Instructions to follow
For each line below with the word "whatever", write out a copy.

Data listing
/-- The entry actions write STATUS bits 8 to 11 and PPS_VALID (44_pps.md R304). -/
theorem FilterInv.ppsEntry {c : Params} {f : Filter} (h : FilterInv c f) (e : Edge) (count : BitVec 32) :
    FilterInv c (ppsEntry c f e count) where
  clock := { h.clock with clockerr := (entryStatus_clockerr _).trans h.clock.clockerr }
  pps := { h.pps.ppsFirst e count with }

/-- A recorded edge: its fraction is that of a nearest second (44_pps.md R302, R307). -/
theorem filterInv_hppsRecorded {s : State} (h : FilterInv s.cfg ⟨s.clock, s.pps⟩) :
    FilterInv s.cfg s.hppsRecorded where
  clock := by
    have hentry := (h.ppsEntry s.edge s.port.arg3).clock
    simp only [Machine.ppsEntry, entryStatus_eq] at hentry
    exact hentry
  pps := by
    have hstart := h.pps.ppsFirst s.edge s.port.arg3
    rw [ppsFirst_eq] at hstart
    have hedge := edge_bounds s
    exact { hstart with
      tfn0 := by
        have he : (BitVec.ofInt 32 s.edge.nsec).toInt = s.edge.nsec := wrap32_toInt _ (by omega) (by omega)
        show FractionOk (BitVec.ofInt 32 s.edge.nsec)
        rwa [FractionOk, he]
      tfn1 := h.pps.tfn0
      tfn2 := h.pps.tfn1 }

/-- The median of the window is a fraction and its span below a second (44_pps.md R315). -/
theorem PpsInv.window {v : Pps} (h : PpsInv v) :
    -500000000 ≤ windowMedian v ∧ windowMedian v ≤ 499999999 ∧ 0 ≤ windowSpan v ∧ windowSpan v ≤ 999999999 :=
  median_bounds _ _ _ (-500000000) 499999999 h.tfn0 h.tfn1 h.tfn2

/-- The jitter average lies between its old value and the span (44_pps.md R319). -/
theorem PpsInv.decayJitter {v : Pps} (h : PpsInv v) (c : Params) (free : BitVec 32) :
    0 ≤ (decayJitter c v free).toInt ∧ (decayJitter c v free).toInt ≤ 999999999 := by
  obtain ⟨-, -, hspan⟩ := h.window
  have hold := h.jitter
  have hdecay := decay_bounds v.jitter.toInt (windowSpan v) c.ppsAvg
  rw [Machine.decayJitter, fitS32_toInt _ _ (by rw [FitsS32]; omega)]
  omega

theorem FilterInv.filterPhase {c : Params} {f : Filter} (h : FilterInv c f) (free : BitVec 32) :
    FilterInv c (filterPhase c f free) where
  clock := { h.clock with
    clockerr := (statusHas_put_ne _ _ _ _ (by decide)).trans h.clock.clockerr
    offset := by
      obtain ⟨hlow, hhigh, -⟩ := h.pps.window
      dsimp only [Machine.filterPhase]
      split_ifs
      · exact fxWithin_fxLoadInt (by decide) (show -500000000 ≤ _ by omega) (show _ ≤ 500000000 by omega)
      · exact h.clock.offset }
  pps := { h.pps with jitter := h.pps.decayJitter c free }

theorem FilterInv.restartInterval {c : Params} {f : Filter} (h : FilterInv c f) (e : Edge) :
    FilterInv c { f with pps := restartInterval f.pps e } :=
  ⟨h.clock, { h.pps with }⟩

theorem FilterInv.rejectInterval {c : Params} {f : Filter} (h : FilterInv c f) : FilterInv c (rejectInterval f) :=
  ⟨h.clock.put _ _ (by decide), { h.pps with }⟩

/-- The shift stays in its range and the up/down counter, which an interval moves by one, returns to its own
(44_pps.md R327). -/
theorem PpsInv.adaptShift {v : Pps} (h : PpsInv v) {n : Int} (hlow : -5 ≤ n) (hhigh : n ≤ 5) :
    PpsInv (adaptShift { v with intcnt := n }) := by
  have hshift := h.shift
  have hmax := h.shiftmax
  rw [adaptShift_eq]
  exact { h with
    shift := by dsimp only; split_ifs <;> omega
    intcnt := by dsimp only; split_ifs <;> omega }

theorem FilterInv.acceptInterval {c : Params} {f : Filter} (h : FilterInv c f) (tot : Int) (free : BitVec 32) :
    FilterInv c (acceptInterval c f tot free) where
  clock := { h.clock with
    clockerr := by
      dsimp only [Machine.acceptInterval, Clock.has]
      split_ifs
      · exact (statusHas_put_ne _ _ _ _ (by decide)).trans h.clock.clockerr
      · exact h.clock.clockerr
    freq := by
      dsimp only [Machine.acceptInterval]
      split_ifs
      · exact fxWithin_fxClampMag _ (by decide) (by decide)
      · exact h.clock.freq }
  pps := by
    have hcount := h.pps.intcnt
    exact { h.pps.adaptShift (v := f.pps) (by split_ifs <;> omega) (by split_ifs <;> omega) with
      freq := fxWithin_fxClampMag _ (by decide) (by decide) }

theorem FilterInv.closeInterval {c : Params} {f : Filter} (h : FilterInv c f) (e : Edge) (free : BitVec 32) :
    FilterInv c (closeInterval c f e free) := by
  rcases closeInterval_cases c f e free with hc | hc | hc <;> rw [hc]
  · exact h
  · exact (h.restartInterval e).rejectInterval
  · exact (h.restartInterval e).acceptInterval _ _

theorem filterInv_hppsFilter {s : State} (h : FilterInv s.cfg ⟨s.clock, s.pps⟩) : FilterInv s.cfg s.hppsFilter := by
  rcases hppsFilter_cases s with hf | hf | hf <;> rw [hf]
  · exact h.ppsEntry _ _
  · exact filterInv_hppsRecorded h
  · exact ((filterInv_hppsRecorded h).filterPhase _).closeInterval _ _

end Sys2Proof.Machine
end

section
/-! PROOFS. The invariant of 10_state.md R87 on the whole machine: what a change of one processor has to keep, then every
command, every access of the port and every step. -/

namespace Sys2Proof.Machine

/-! ### One processor -/

/-- STAT bits 31:8 and 3 are written 0 (30_encoding.md R129). -/
theorem statWord_reserved (k : Clock) (f : CmdFlags) : statWord k f &&& 0xFFFFFF08#32 = 0#32 := by
  have hmask : ∀ i < 32, (0xFFFFFF08#32).getLsbD i = true → i = 3 ∨ 8 ≤ i := by decide
  apply BitVec.eq_of_getLsbD_eq
  intro i hi
  rw [BitVec.getLsbD_and, BitVec.getLsbD_zero, statWord_getLsbD]
  cases hbit : (0xFFFFFF08#32).getLsbD i with
  | false => exact Bool.and_false _
  | true =>
    have := hmask i hi hbit
    rw [if_neg (by omega), if_neg (by omega), if_neg (by omega), if_neg (by omega), if_neg (by omega), Bool.false_and]

/-- Only STAT of a bank is in the invariant. -/
theorem CpuInv.withPort {c : Params} {u : Cpu} (h : CpuInv c u) {q : Port} (hstat : q.stat = u.port.stat) :
    CpuInv c { u with port := q } :=
  { h with stat := hstat ▸ h.stat }

theorem CpuInv.withStat {c : Params} {u : Cpu} (h : CpuInv c u) (k : Clock) (f : CmdFlags) :
    CpuInv c { u with port := { u.port with stat := statWord k f } } :=
  { h with stat := statWord_reserved k f }

/-- A count difference fills CW bits at most, so it fits the register whole (10_state.md R72). -/
theorem wrap64_cycDelta_toNat (c : Params) (x y : BitVec 64) (h : c.cw ≤ 64) :
    ((wrap64 (cycDelta c x y)).toNat : Int) = cycDelta c x y := by
  obtain ⟨hlow, hhigh⟩ := cycDelta_bounds c x y
  have hpow : ((2 ^ c.cw : Nat) : Int) ≤ (2 ^ 64 : Nat) := by
    exact_mod_cast Nat.pow_le_pow_right (by decide) h
  rw [wrap64, BitVec.toNat_ofInt]
  omega

/-- The first CALIB takes the rated frequency, a later one a positive sample only (45_interpolator.md R352, R354). -/
theorem calibRatio_positive {c : Params} (hc : c.Wf) (k : Clock) {u : Interp} (now : BitVec 64)
    (hnum : u.initd = true → 1 ≤ u.num.toInt) (hden : u.initd = true → 1 ≤ u.den.toNat) :
    1 ≤ (calibRatio c k u now).num.toInt ∧ 1 ≤ (calibRatio c k u now).den.toNat := by
  obtain ⟨_, _, hcw, _, _, hrated, hrated', _⟩ := hc
  cases hinit : u.initd with
  | false =>
    have hseed : calibRatio c k u now =
        { u with num := wrap64 nanosecond, den := BitVec.ofNat 64 c.cpuHz, initd := true } := by
      simp [calibRatio, hinit]
    have hseedDen : (BitVec.ofNat 64 c.cpuHz).toNat = c.cpuHz := Nat.mod_eq_of_lt hrated'
    rw [hseed]
    exact ⟨(by decide : 1 ≤ (wrap64 nanosecond).toInt), hseedDen.symm ▸ hrated⟩
  | true =>
    rw [calibRatio_later c k u now hinit]
    split_ifs with hgood
    · obtain ⟨hpos, hfits, hcounts⟩ := hgood
      have hdelta := wrap64_cycDelta_toNat c now u.scnt hcw
      refine ⟨?_, by dsimp only; omega⟩
      rw [wrap64_toInt _ (by omega) (by omega)]
      omega
    · exact ⟨hnum hinit, hden hinit⟩

theorem CpuInv.calibrate {c : Params} (hc : c.Wf) {u : Cpu} (h : CpuInv c u) (k : Clock) {now : BitVec 64}
    (hnow : now.toNat < 2 ^ c.cw) : CpuInv c { u with interp := calibrate c k u.interp now } :=
  { h with
    num := fun _ => (calibRatio_positive hc k now h.num h.den).1
    den := fun _ => (calibRatio_positive hc k now h.num h.den).2
    scnt := hnow }

/-! ### Changes of one bank, and the ends of a command -/

theorem Inv.modifyCpu {s : State} (h : Inv s) (p : Nat) {f : Cpu → Cpu}
    (hf : ∀ u, CpuInv s.cfg u → CpuInv s.cfg (f u)) : Inv (s.modifyCpu p f) :=
  { h with
    ncpu := (s.length_modifyCpu p f).trans h.ncpu
    cpus := by
      rw [List.forall_mem_iff_forall_getElem]
      intro i hi
      have hmem : CpuInv s.cfg (s.cpus[i]'(by simpa using hi)) := h.cpus _ (List.getElem_mem _)
      simp only [State.modifyCpu_cpus, List.getElem_modify]
      split
      · exact hf _ hmem
      · exact hmem }

theorem Inv.modifyPort {s : State} (h : Inv s) {f : Port → Port} (hf : ∀ q, (f q).stat = q.stat) :
    Inv (s.modifyPort f) :=
  h.modifyCpu _ fun _ hu => hu.withPort (hf _)

theorem Inv.finish {s : State} (h : Inv s) (f : CmdFlags) : Inv (s.finish f) :=
  h.modifyCpu _ fun _ hu => hu.withStat s.clock f

theorem Inv.complete {s : State} (h : Inv s) : Inv s.complete := h.finish _
theorem Inv.raiseDenied {s : State} (h : Inv s) : Inv s.raiseDenied := h.finish _
theorem Inv.raiseIllegal {s : State} (h : Inv s) : Inv s.raiseIllegal := h.finish _

/-! ### Every command -/

theorem FxEffect.inv {s t : State} (h : FxEffect s t) (hs : Inv s) : Inv t := by
  cases h with
  | wroteT r v h =>
    have hwrote : Inv (s.writeT r v) := { hs with }
    exact h ▸ hwrote.complete
  | wroteResults f hstat h => exact h ▸ (hs.modifyPort hstat).complete
  | illegal h => exact h ▸ hs.raiseIllegal

theorem Inv.execAdjt {s t : State} (hs : Inv s) (h : exec .adjt s = .next t) : Inv t := by
  rcases exec_adjt_cases h with rfl | rfl
  · exact hs.raiseDenied
  · have hwritten : Inv { s with
        clock := adjustClock s.cfg s.port.req s.clock
        pps := adjustPps s.port.req s.clock s.pps } :=
      { hs with
        clock := hs.clock.adjustClock _
        pps := hs.pps.adjustPps _ _ }
    exact Inv.complete (hwritten.modifyPort fun _ => rfl)

theorem Inv.execGett {s t : State} (hs : Inv s) (h : exec .gett s = .next t) : Inv t := by
  cases h
  exact Inv.complete (hs.modifyPort fun _ => rfl)

theorem Inv.execTick {s t : State} (hs : Inv s) (h : exec .tick s = .next t) : Inv t := by
  cases h
  obtain ⟨_, _, hcw, hhz, hhz', _⟩ := hs.cfg
  have hticked : Inv { s with
      mcnt := sampleCyc s.cfg s.issue.cyc
      clock := tickAdjust s.cfg s.clock s.port.arg0.toInt } :=
    { hs with
      mcnt := sampleCyc_lt _ _ hcw
      clock := hs.clock.tickAdjust hhz hhz' _ }
  exact hticked.complete

theorem Inv.execSecovf {s t : State} (hs : Inv s) (h : exec .secovf s = .next t) : Inv t := by
  cases h
  have hrolled : Inv { s with
      pps := countDown s.pps
      clock := expireSignal (secondClock s.cfg s.clock s.pps) (countDown s.pps) } :=
    { hs with
      pps := hs.pps.countDown
      clock := (hs.clock.secondClock hs.cfg hs.pps).expireSignal _ }
  exact hrolled.complete

theorem Inv.execSett {s t : State} (hs : Inv s) (h : exec .sett s = .next t) : Inv t := by
  rcases exec_sett_cases h with rfl | rfl
  · exact hs.raiseDenied
  · exact Inv.complete { hs with clock := { hs.clock with } }

theorem Inv.execHupd {s t : State} (hs : Inv s) (h : exec .hupd s = .next t) : Inv t := by
  cases h
  exact Inv.complete { hs with clock := hs.clock.hardUpdate _ }

theorem Inv.execHpps {s t : State} (hs : Inv s) (h : exec .hpps s = .next t) : Inv t := by
  cases (exec_hpps s).symm.trans h
  obtain ⟨hclock, hpps⟩ := filterInv_hppsFilter ⟨hs.clock, hs.pps⟩
  exact Inv.complete { hs with clock := hclock, pps := hpps }

theorem Inv.execCalib {s t : State} (hs : Inv s) (h : exec .calib s = .next t) : Inv t := by
  cases h
  obtain ⟨_, _, hcw, _⟩ := hs.cfg
  have hcalibrated : Inv (s.modifyInterp fun u => calibrate s.cfg s.clock u (sampleCyc s.cfg s.issue.cyc)) :=
    hs.modifyCpu _ fun _ hu => hu.calibrate hs.cfg s.clock (sampleCyc_lt _ _ hcw)
  exact hcalibrated.complete
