-- ==== Sys2Proof/Decode.lean ====
section
/-! DEFINITION. The commands that a word spells by the opcode table's bits. No row of spec/opcode_table.json gives bits (its rows
are events and requests, not words), so no word spells a command (log 23). -/
namespace Sys2Proof

/-- The command an instruction word of the opcode table spells: none, since no row of the table gives bits. -/
def decodeTableWord (_nbits _w : Nat) : Option Instr := none

end Sys2Proof
end

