-- ==== Sys2Proof/Certificates/Slice0/Obligations.lean ====
section
/-! DEFINITION. The statements for the provers. -/

open Sys2Proof Sys2Proof.Machine

/-! ## The machine -/

/-- The queue's first command is taken with the queue's rest in place, and the step is its meaning. The queue is the model's own form
(log 1). -/
def Obligations.StepTakesTheFrontCommand : Prop :=
  ∀ (c : Instr) (rest : List Instr) (s : State), s.pending = c :: rest → step s = exec c (s.setPending rest)

/-- What every event ends with, in RUN with no switch owed: the NV engine begins what it can (R172), then the transmit path begins
what it can (R196), and of the rest of the part nothing changes. In SLEEP an event ends with nothing more, and in SLEEP_SWEEP with
the NV engine alone: the engine begins nothing in SLEEP (R158, R172), and nothing is sent in either mode (R197). That a frame begins
at the end of the event and not inside it is read from R196 (log 9), and that the engine comes before the transmit path is the
model's order (log 12). -/
def Obligations.EndOfEventInRunTouchesEngineAndLink : Prop :=
  (∀ s : State, s.inRun →
    let t := finish s
    t = linkPump (nvBegin s)
    ∧ t.tim = s.tim ∧ t.sch = s.sch ∧ t.chn = s.chn ∧ t.ana = s.ana ∧ t.aln = s.aln ∧ t.cells = s.cells ∧ t.lim = s.lim
    ∧ t.seq = s.seq ∧ t.ctr = s.ctr ∧ t.log = s.log ∧ t.prof = s.prof ∧ t.pins = s.pins ∧ t.pending = s.pending
    ∧ t.cnd.set = s.cnd.set ∧ t.cnd.enables = s.cnd.enables ∧ t.kdr.chans = s.kdr.chans ∧ t.pwr.mode = .run
    ∧ t.nvs.mem = s.nvs.mem ∧ t.nvs.anchor = s.nvs.anchor ∧ t.nvs.active = s.nvs.active ∧ t.upd.st = s.upd.st
    ∧ t.upd.staging = s.upd.staging ∧ t.tmp.latch = s.tmp.latch ∧ t.tmp.count = s.tmp.count ∧ t.pli.holding = s.pli.holding
    ∧ t.pli.rx = s.pli.rx)
  ∧ ∀ s : State, s.upd.act ≠ .owed →
    (s.pwr.mode = .sleep → finish s = s) ∧ (s.pwr.mode = .sleepSweep → finish s = nvBegin s)

/-! ## Invariants -/

/-- The state after reset has every invariant below (R92, R142, R178, R84). -/
def Obligations.ResetStateHasTheInvariants : Prop :=
  State.reset.coilsRight ∧ State.reset.log.right ∧ State.reset.sized ∧ State.reset.conditionsShowCauses

/-- R93: a coil is energized if and only if its contactor is in CLOSING or CLOSED, whatever the step. -/
def Obligations.CoilsStayRight : Prop :=
  ∀ s t : State, s.coilsRight → step s = .next t → t.coilsRight

/-- R144: every step keeps at most 64 records, at most 60 of them general, and their numbers consecutive up to the next one. -/
def Obligations.LogStaysRight : Prop :=
  ∀ s t : State, s.log.right → step s = .next t → t.log.right

/-- R43, R171, R194: every step keeps the ring within 64 entries, the NV engine's queue within six operations and the receive holding within
two frames. It also keeps the staging buffer's list in the canonical form, rising addresses and no zero byte, which is the model's own
form (log 39); no bound on an address is stated here. -/
def Obligations.SizesStayWithinBounds : Prop :=
  ∀ s t : State, s.sized → step s = .next t → t.sized

/-- R82, R83: whatever the step, each live condition stays set exactly while its cause holds, and COUNTER_OVERFLOW exactly while the
overflow set is not empty. That the expiry of freshness is judged when it is taken is the model's form (log 2). -/
def Obligations.ConditionsKeepShowingTheirCauses : Prop :=
  ∀ s t : State, s.conditionsShowCauses → step s = .next t → t.conditionsShowCauses

/-! ## Encodings -/

/-- R202: a request's payload reads back as the request, for every request whose list lengths a frame of its kind may have; and whatever
a code and a payload read as, spells that code and that payload. -/
def Obligations.RequestPayloadsReadBack : Prop :=
  (∀ r : Request,
    (∀ ns, r = .clearOverflow ns → ns.length ≤ 8) → (∀ o d, r = .updateChunk o d → 1 ≤ d.length ∧ d.length ≤ 128) →
    parseArgs r.code.toNat r.payload = some r)
  ∧ ∀ (code : Nat) (bs : List Byte) (r : Request), parseArgs code bs = some r → r.code.toNat = code ∧ r.payload = bs
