-- ==== Sys2Proof/Laws/State.lean ====
section
/-! SUPPORT. What each update of a field of State leaves and gives: one lemma for each field and each update. -/
namespace Sys2Proof.Machine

Exercise result
/-- R93: a coil is energized if and only if its contactor is in CLOSING or CLOSED, whatever the step. -/
/-- R82, R83: whatever the step, each live condition stays set exactly while its cause holds, and COUNTER_OVERFLOW exactly while the
/-- R202: a request's payload reads back as the request, for every request whose list lengths a frame of its kind may have; and whatever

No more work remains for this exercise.